╔══
-- ==== Sys2Proof/WellFormed.lean ====
section
/-! DEFINITION. Which terms of `Instr` are instruction words: the limits that R66 to R73, R77 and the
chapters put on field values. Limits that depend on the declared register count or on VSHAPE are checked
when the instruction issues (R66, R75, R76). -/

namespace Sys2Proof

/-- R68: BC = 0 requires BSZ = 0b00. -/
def VMod.ok (o : VMod) : Bool := o.c == 1 || o.z == 0

def SMod.ok (o : SMod) : Bool := o.c == 1 || o.z == 0

/-- R66: a mask or scale register field is 0 to 7. -/
def lowReg (r : BitVec 5) : Bool := r.toNat < 8

/-- Table 3.5: scope codes 6 and 7 are illegal. -/
def scopeOk (s : BitVec 3) : Bool := s.toNat < 6

/-- The instruction is one of the words of Chamus 1.0. A move or event is no word. -/
def Instr.wellFormed : Instr → Bool
  | .add d a b => !(d == 0 && a == 0 && b == 0)
  | .sub .. | .and .. | .or .. | .xor .. | .sll .. | .srl .. | .sra .. | .slt .. | .sltu .. | .min .. | .max ..
  | .minu .. | .maxu .. | .mul .. | .mulh .. | .mulhu .. | .div .. | .divu .. | .rem .. | .remu ..
  | .clz .. | .ctz .. | .popc .. | .bfx .. | .bfi .. | .fshr .. => true
  | .addi .. | .andi .. | .ori .. | .xori .. | .slli .. | .srli .. | .srai .. | .slti .. | .lui .. | .auipc .. => true
  | .ld _ _ _ w => w.toNat != 7
  | .st .. => true
  | .beq .. | .bne .. | .blt .. | .bge .. | .bltu .. | .bgeu .. | .jal .. | .jalr .. => true
  | .amo _ _ _ s o _ _ => scopeOk s && o.toNat < 9
  | .cas _ _ _ s _ _ => scopeOk s
  | .sysrd .. | .syswr .. | .sysset .. | .sysclr .. => true
  | .trap .. | .eret | .endStrand | .yield | .bkpt .. | .wfe | .vsave .. | .vrest .. => true
  | .vsetl _ a i => a == 0 || i == 0
  | .vcfg .. => true
  | .vregs n => n == 4 || n == 8 || n == 16 || n == 32
  | .mstart .. | .mstop => true
  | .vadd _ _ _ o | .vsub _ _ _ o | .vrsub _ _ _ o | .vmin _ _ _ o | .vmax _ _ _ o | .vand _ _ _ o
  | .vor _ _ _ o | .vxor _ _ _ o => o.ok
  | .vaddVs _ _ _ o | .vsubVs _ _ _ o | .vrsubVs _ _ _ o | .vminVs _ _ _ o | .vmaxVs _ _ _ o | .vandVs _ _ _ o
  | .vorVs _ _ _ o | .vxorVs _ _ _ o => o.ok
  | .vaddVi _ _ _ o | .vsubVi _ _ _ o | .vrsubVi _ _ _ o | .vminVi _ _ _ o | .vmaxVi _ _ _ o | .vandVi _ _ _ o
  | .vorVi _ _ _ o | .vxorVi _ _ _ o => o.ok
  | .vmul _ _ _ o | .vmulh _ _ _ o | .vmacc _ _ _ o | .vnmacc _ _ _ o | .vdiv _ _ _ o | .vrem _ _ _ o
  | .vsll _ _ _ o | .vsrl _ _ _ o => o.ok
  | .vmulVs _ _ _ o | .vmulhVs _ _ _ o | .vmaccVs _ _ _ o | .vnmaccVs _ _ _ o | .vdivVs _ _ _ o | .vremVs _ _ _ o
  | .vsllVs _ _ _ o | .vsrlVs _ _ _ o => o.ok
  | .vsllVi _ _ _ o | .vsrlVi _ _ _ o | .vsraVi _ _ _ o => o.ok
  | .vsra _ _ _ o | .vbfx _ _ _ o | .vfshr _ _ _ o => o.ok
  | .vclz _ _ o | .vpopc _ _ o | .vsqrt _ _ o | .vabs _ _ o | .vneg _ _ o => o.ok
  | .vsraVs _ _ _ o | .vbfxVs _ _ _ o | .vfshrVs _ _ _ o => o.ok
  | .vcmp d _ _ _ o => lowReg d && o.ok
  | .vcmpVs d _ _ _ o | .vcmpVi d _ _ _ o => lowReg d && o.ok
  | .vsel _ _ _ o => o.ok
  | .vmv _ _ o | .vclass _ _ o | .vrecip _ _ o => o.ok
  | .vidx .. => true
  | .vselVs _ _ _ o => o.ok
  | .vmvVs .. => true
  | .mand d a b | .mor d a b | .mxor d a b | .mandn d a b => lowReg d && lowReg a && lowReg b
  | .mnot d a => lowReg d && lowReg a
  | .mffs _ a | .mpopc _ a => lowReg a
  | .vcvtw _ _ v o | .vcvtn _ _ v o | .vcvtf4 _ _ v o | .vcvtdy _ _ v o => v.toNat < 2 && o.ok
  | .vcvti _ _ v o => v.toNat < 4 && o.ok
  | .kset d _ _ => lowReg d
  | .kmv _ a b m => lowReg b && (a == 1 || (a == 0 && m == 0))
  | .kcalc d a _ _ _ => lowReg d && a.toNat < 4
  | .vslup _ _ _ f _ _ | .vsldn _ _ _ f _ _ => f.toNat < 6
  | .vperm .. | .vcmpr .. | .vexpd .. => true
  | .viota _ b _ => lowReg b
  | .vred .. | .vscan .. | .vhist .. | .vtopk .. | .vtkmrg .. => true
  | .vld .. | .vlds .. | .vldx .. | .vldxo .. | .vldff .. | .vldseg .. | .vst .. | .vsts .. | .vstx .. | .vstxo ..
  | .vstseg .. | .mfset .. => true
  | .vamo _ _ _ _ o _ _ => o.toNat < 9
  | .fence r s => r != 0 && scopeOk s
  | .vfence s => scopeOk s
  | .iterset .. | .post .. | .waiti .. | .bar | .bararr | .barwt => true
  | .ropen .. | .rclose .. => true
  | .rstat _ _ o => o.toNat < 4
  | .rdstr .. | .wrstr .. | .qpush .. | .qpop .. | .rsort .. | .rmerge .. | .rjoin .. | .rpart .. | .rwait ..
  | .cspec .. => true
  | .mattach .. | .mdetach => true
  | .mwldCfg _ _ r => r.toNat < 16
  | .mwldSp _ _ r => r.toNat < 16
  | .mwldQ _ _ _ r => r.toNat < 16
  | .mwldSc _ _ r => r.toNat < 16
  | .mxv d _ _ _ _ _ => lowReg d
  | .mop _ _ f _ => f.toNat < 3
  | .maccrd .. | .maccwr .. | .maccz .. | .msave .. | .mrest .. => true
  | .mcensRd .. | .mcensRdclr .. | .mcensClr | .mcensIdx .. => true
  | .qrtld _ c f => f.toNat + (c.toNat + 1) ≤ 64
  | .qrseed _ _ m _ => m.toNat < 3
  | .qrgen _ _ _ o => o.ok
  | .qrgens _ _ _ o => o.ok
  | .pwld _ _ b n _ => n == 0 || b == 0
  | .pwcntSt .. | .pwcntHist .. | .pwcntCnt .. | .pwcntFree .. | .pwchk .. | .pwdrft .. | .pwconf .. | .pwinj .. => true
  | .split .. | .fetch .. | .execute .. | .drain .. | .deliver .. | .serve .. | .hostPerform .. | .push ..
  | .acceptAndProduce .. | .streamRecord .. | .commandComplete .. | .stall .. | .streamPageFault .. | .pop ..
  | .postAndObserve .. | .proof .. | .hearthServe .. | .gangDrain .. | .wfeWake .. | .sliceEnd ..
  | .waitQuantumExpiry .. | .doorbell .. | .launchFetch .. | .gangPlacement .. | .warmSlot ..
  | .priorityPreemption .. | .resumption .. | .graceExpiry .. | .budgetWindow | .budgetExhausted ..
  | .powerInterval .. | .completionWordWrite .. | .queueLevelReset .. | .functionLevelReset .. | .partmapWrite ..
  | .tenantWrite .. | .scrub .. | .faultRecordWrite .. | .faultAnswer .. | .pfFaultAnswer .. | .inv1 .. | .inv2 ..
  | .pageRetirement .. | .snoop .. | .hjelvorReadRequest .. | .hjelvorReadRecords .. | .hjelvorWriteRecords ..
  | .hjelvorCompletionFlit .. | .hjelvorFenceFlit .. | .hjelvorFenceAck .. | .linkDown .. | .powerOn | .load
  | .commit | .config | .quote | .securityAlarm .. | .debugResume .. | .smplostRead .. | .trsigWrite ..
  | .trenClear .. | .registerWrite .. | .illegalInstruction .. | .instructionFetchFault | .resetCompletion ..
  | .mailboxCompletion | .invalidationCompletion => false

end Sys2Proof
end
╚══
__What to produce__
From the opening line of the data above through the line holding "chapters put on", give every line again exactly as it stands.

__Expected answer__
-- ==== Sys2Proof/WellFormed.lean ====
section
/-! DEFINITION. Which terms of `Instr` are instruction words: the limits that R66 to R73, R77 and the
chapters put on field values. Limits that depend on the declared register count or on VSHAPE are checked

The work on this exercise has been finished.